Pictorial case study

Contributed by Dr Jean Watkins, a retired GP in Hampshire.

The case
This young man complained of watering, redness and pain in both eyes, blurred vision, photophobia and blepharospasm. The previous night he had been repairing a car using a welder, but he did not wear a protective mask. Some hours later, he was woken by these distressing symptoms.

Diagnosis and management
The symptoms were typical of arc eye following exposure to UVB, direct or reflected from snow, water or tanning lamps or UVC found in artificial sources such as mercury arc and germicidal lamps.

Symptoms can develop within six to 12 hours of exposure and normally settle within two days. Both eyes are usually affected, the pupils are constricted and, after staining with fluorescein, some corneal ulceration may be noted.

To examine the eye, it may be necessary to instil a topical anaesthetic such as oxybuprocaine into the eye. An oral analgesic such as ibuprofen may be helpful and, occasionally, an ophthalmologist may offer steroid eye drops to reduce inflammation and avoid potential scarring in severe cases.

Dark glasses or an eye patch should be used to reduce glare and further exposure. A topical antibiotic may be prescribed as a prophylactic measure against secondary infection. The patient must also be reminded of the importance of protecting the eyes where excess glare could cause problems.

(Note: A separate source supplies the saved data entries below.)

-- ==== Sys2Proof/Machine/Operands.lean ====
section
/-! DEFINITION. The operand forms of the chip commands and their checks: reserved bits (spec/41_chip_commands.md
R198), the checks of a memory frame (R191, R194–R197) and of a block move (R213), and the block-move addresses
(spec/30_encoding.md R130). -/

namespace Sys2Proof.Machine

/-- The opcode byte of a command in this machine's `OPMAP`: `b0` of its frames. -/
def State.opcode (s : State) (c : Cmd) : Byte := s.cfg.opmap.code c

/-! ## Reserved bits (R198) -/

/-- `PICSTART`, `PICEND`, `LINELEN`: v[15:12] must be 0 (R38–R40). -/
def reservedOf12 (v : Half) : Bool := v.extractLsb' 12 4 != 0

/-- `VDCTRL1`: v[15:14] and v[11:0] must be 0 (R41). -/
def reservedOfVdctrl1 (v : Half) : Bool := v.extractLsb' 14 2 != 0 || v.extractLsb' 0 12 != 0

/-- `INDEXSTART`: v[31:17] must be 0 (R42). -/
def reservedOfIndexstart (v : Word) : Bool := v.extractLsb' 17 15 != 0

/-- `WRSR`: d[5:0] must be 0 (R36). -/
def reservedOfWrsr (d : Byte) : Bool := d.extractLsb' 0 6 != 0

/-- `BMC1`: f[3] and f[7:5] must be 0 (R45). -/
def reservedOfBmc1 (f : Byte) : Bool := f.getLsbD 3 || f.extractLsb' 5 3 != 0

/-! ## Memory frames -/

/-- A transfer of `k` bytes at `a` leaves the SRAM (R197): an address bit above bit 16 is set, or the last byte lies
past 0x1FFFF. -/
def transferOutside (a : BitVec 24) (k : Nat) : Bool :=
  a.extractLsb' 17 7 != 0 || decide (131072 < a.toNat + k)

/-- The checks of a `WRITE` or `READ` frame of `k` data bytes, in the order R205 gives; the first that fails is its
fault. `MODE` must be sequential (R194), `MULTIIC` off (R195), no move running (R196), the transfer inside the SRAM
(R197). -/
def State.memoryFault (s : State) (a : BitVec 24) (k : Nat) : Option ChipFault :=
  if s.chip.mode ≠ some 1 then some .mode
  else if s.chip.multiic.map BitVec.toNat ≠ some s.cfg.multiicOff then some .multiic
  else if s.chip.busy then some .busyAccess
  else if transferOutside a k then some .addr
  else none

/-! ## Block moves -/

/-- `{SRC_W, SRC_ODD}`, the source byte address (R130, R411). -/
def Bmc1.src (p : Bmc1) : BitVec 17 := p.srcW ++ BitVec.ofBool p.srcOdd

/-- `{DST_W, DST_ODD}`, the destination byte address (R130, R411). -/
def Bmc1.dst (p : Bmc1) : BitVec 17 := p.dstW ++ BitVec.ofBool p.dstOdd

/-- Two addresses are one byte apart. -/
def apart1 (x y : Nat) : Bool := x == y + 1 || y == x + 1

/-- `OVERLAP1(s, d, H, S)` of R213: some integer `k` with `|k| < H` gives `|d − s − k·S| = 1`. The two disjuncts are
`k` and `−k`. -/
def overlap1 (s d h stride : Nat) : Bool :=
  (List.range h).any fun k => apart1 d (s + k * stride) || apart1 (d + k * stride) s

/-- `(H − 1)·S + (W − 1)`: the offset of a rectangle's last byte (R213, R423). -/
def rectSpan (w h stride : Nat) : Nat := (h - 1) * stride + (w - 1)

/-- Check 3 of R213: the move reaches past an end of the SRAM. -/
def moveOutside (dir : Bool) (s d span : Nat) : Bool :=
  if dir then decide (s < span) || decide (d < span)
  else decide (0x1FFFF < s + span) || decide (0x1FFFF < d + span)

/-- Check 4 of R213: a move the source calls unreliable (R414). -/
def moveUnreliable (c : Cfg) (s d w h stride : Nat) : Bool :=
  decide (w < c.bmMinWidth) || decide (c.bmMaxWidth < w) || overlap1 s d h stride

/-- The active registers an accepted `BMSTART` latches from the shadow fields (R47). -/
def latch (p : Bmc1) (q : Bmc2) : ActiveMove where
  src := p.src
  dst := p.dst
  dir := p.dir
  stride := q.stride
  width := q.width
  height := q.hm1.setWidth 9 + 1

/-- The checks of `BMSTART` in R213's order: the fault, or the move to start. -/
def State.startCheck (s : State) : Except ChipFault ActiveMove :=
  if s.chip.busy then .error .busyStart
  else match s.chip.bmc1, s.chip.bmc2 with
    | some p, some q =>
      let src := p.src.toNat
      let dst := p.dst.toNat
      let w := q.width.toNat
      let h := q.hm1.toNat + 1
      let stride := q.stride.toNat
      if w = 0 then .error .bmParams
      else if moveOutside p.dir src dst (rectSpan w h stride) then .error .bmRange
      else if moveUnreliable s.cfg src dst w h stride then .error .bmUnreliable
      else .ok (latch p q)
    | _, _ => .error .bmParams

/-! ## The address of a fault entry (R468) -/

/-- The source address `s` of R213, `none` while `BMC1` is `⊥`. -/
def Chip.moveSource (c : Chip) : Option Nat := c.bmc1.map fun p => p.src.toNat

/-- The address in the entry of a fault of this command's frame, whatever the fault (R468): the frame's byte address for
`WRITE` and `READ`, the source address for `BMSTART`, none for the others. A memory frame too short to hold a whole
address names none (log entry 4). `F_UNWRITTEN_READ` has its own address (R206). -/
def State.faultAddress (s : State) : Cmd → List Byte → Option Nat
  | .write, a2 :: a1 :: a0 :: _ | .read, a2 :: a1 :: a0 :: _ => some (a2 ++ a1 ++ a0).toNat
  | .bmstart, _ => s.chip.moveSource
  | _, _ => none

end Sys2Proof.Machine
end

Possible differential diagnoses

  • Bacterial conjunctivitis
  • Acute viral keratoconjunctivitis
  • Overuse of contact lenses
  • Foreign body in the eye
  • Dry eye

Differential diagnosis
Foreign body in the eye

  • Often just one eye affected.
  • Dust, sand or other matter may rest in the conjunctival sac and may easily be seen by pulling down the lower lid or everting the upper lid.
  • Objects that hit the eye at high speed may embed in the cornea or occasionally penetrate deeper in the eye.
  • Patients complain of pain and watering in the eyes.
  • Staining with fluorescein will indicate any corneal damage or ulceration.
  • Foreign bodies may be wiped off with a moist cotton wool bud or may need topical local anaesthetic before removal using a sterile needle under slit lamp control.
  • Refer to eye clinic if foreign body cannot be removed, if patient is in severe pain, if vision is affected or for chemicals in the eye.
  • After removal prescribe antibiotic eye drops.